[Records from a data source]

-- ==== Sys2Proof/Machine/Escape.lean ====
section
/-! DEFINITION. The byte escape processor (40_escape.md): ESC_BYTE, ESCAPE, UNESC_STEP, UNESCAPE. As called by the
host they are functions of their operands alone; the register `ESCP` is written only when `RX` applies the
un-escape step to a raw byte (R116, 10_state.md R21, R27; log entry 8). -/

namespace Sys2Proof.Machine

/-- ESC_BYTE (R112). -/
def escByte (o : Byte) : List Byte :=
  if Params.reserved o then [Params.esc, o ^^^ Params.escXor] else [o]

/-- ESCAPE (R114). -/
def escapeBytes : List Byte → List Byte
  | [] => []
  | o :: bs => escByte o ++ escapeBytes bs

/-- A token other than `T_NONE` is put in front of the tokens that follow (R118). -/
def Token.consTo (t : Token) (ts : List Token) : List Token :=
  match t with
  | .tNone => ts
  | t => t :: ts

/-- UNESCAPE (R118): the tokens other than `T_NONE`, and the final flag. -/
def unescapeTokens (e : Bool) : List Byte → List Token × Bool
  | [] => ([], e)
  | b :: bs =>
    let st := unescapeStep e b
    let rest := unescapeTokens st.1 bs
    (st.2.consTo rest.1, rest.2)

/-- The bytes of a token sequence with no `T_START` in it. -/
def tokenBytes : List Token → Option (List Byte)
  | [] => some []
  | .tByte v :: ts =>
    match tokenBytes ts with
    | some vs => some (v :: vs)
    | none => none
  | .tStart :: _ => none
  | .tNone :: ts => tokenBytes ts

/-- `unescape_bytes(s)` (R118): defined when there is no `T_START` and the final flag is 0. -/
def unescapedBytes (bs : List Byte) : Option (List Byte) :=
  match unescapeTokens false bs with
  | (ts, false) => tokenBytes ts
  | (_, true) => none

/-- ESC_BYTE.7E (R112): `7D 5E`. -/
def execEscByte7E (s : State) : Host.Outcome State Fault Refusal := .next (s.emit (.bytes (escByte Params.start)))

/-- ESC_BYTE.7D (R112): `7D 5D`. -/
def execEscByte7D (s : State) : Host.Outcome State Fault Refusal := .next (s.emit (.bytes (escByte Params.esc)))

/-- ESC_BYTE.11 (R112): `7D 31`. -/
def execEscByte11 (s : State) : Host.Outcome State Fault Refusal := .next (s.emit (.bytes (escByte Params.xon)))

/-- ESC_BYTE.13 (R112): `7D 33`. -/
def execEscByte13 (s : State) : Host.Outcome State Fault Refusal := .next (s.emit (.bytes (escByte Params.xoff)))

/-- ESC_BYTE.PASS (R112): the byte unchanged. The row takes the 252 values that are not reserved; the decoder
gives it no other, and its effect is the one the row names. -/
def execEscBytePass (o : Byte) (s : State) : Host.Outcome State Fault Refusal := .next (s.emit (.bytes [o]))

/-- ESCAPE (R114). -/
def execEscape (bs : List Byte) (s : State) : Host.Outcome State Fault Refusal :=
  .next (s.emit (.bytes (escapeBytes bs)))

/-- UNESC_STEP (R116). -/
def execUnescStep (e : Bool) (b : Byte) (s : State) : Host.Outcome State Fault Refusal :=
  .next (s.emit (.unesc (unescapeStep e b).1 (unescapeStep e b).2))

/-- UNESCAPE (R118). -/
def execUnescape (e : Bool) (bs : List Byte) (s : State) : Host.Outcome State Fault Refusal :=
  .next (s.emit (.tokens (unescapeTokens e bs).1 (unescapeTokens e bs).2))

end Sys2Proof.Machine
end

**TASK INSTRUCTIONS**
The range runs from the line above containing "o ++ escapeBytes bs" to the line containing "flag is 0. -/", inclusive. Restate those lines word for word and no others.

**TASK RESPONSE**
  | o :: bs => escByte o ++ escapeBytes bs

/-- A token other than `T_NONE` is put in front of the tokens that follow (R118). -/
def Token.consTo (t : Token) (ts : List Token) : List Token :=
  match t with
  | .tNone => ts
  | t => t :: ts

/-- UNESCAPE (R118): the tokens other than `T_NONE`, and the final flag. -/
def unescapeTokens (e : Bool) : List Byte → List Token × Bool
  | [] => ([], e)
  | b :: bs =>
    let st := unescapeStep e b
    let rest := unescapeTokens st.1 bs
    (st.2.consTo rest.1, rest.2)

/-- The bytes of a token sequence with no `T_START` in it. -/
def tokenBytes : List Token → Option (List Byte)
  | [] => some []
  | .tByte v :: ts =>
    match tokenBytes ts with
    | some vs => some (v :: vs)
    | none => none
  | .tStart :: _ => none
  | .tNone :: ts => tokenBytes ts

/-- `unescape_bytes(s)` (R118): defined when there is no `T_START` and the final flag is 0. -/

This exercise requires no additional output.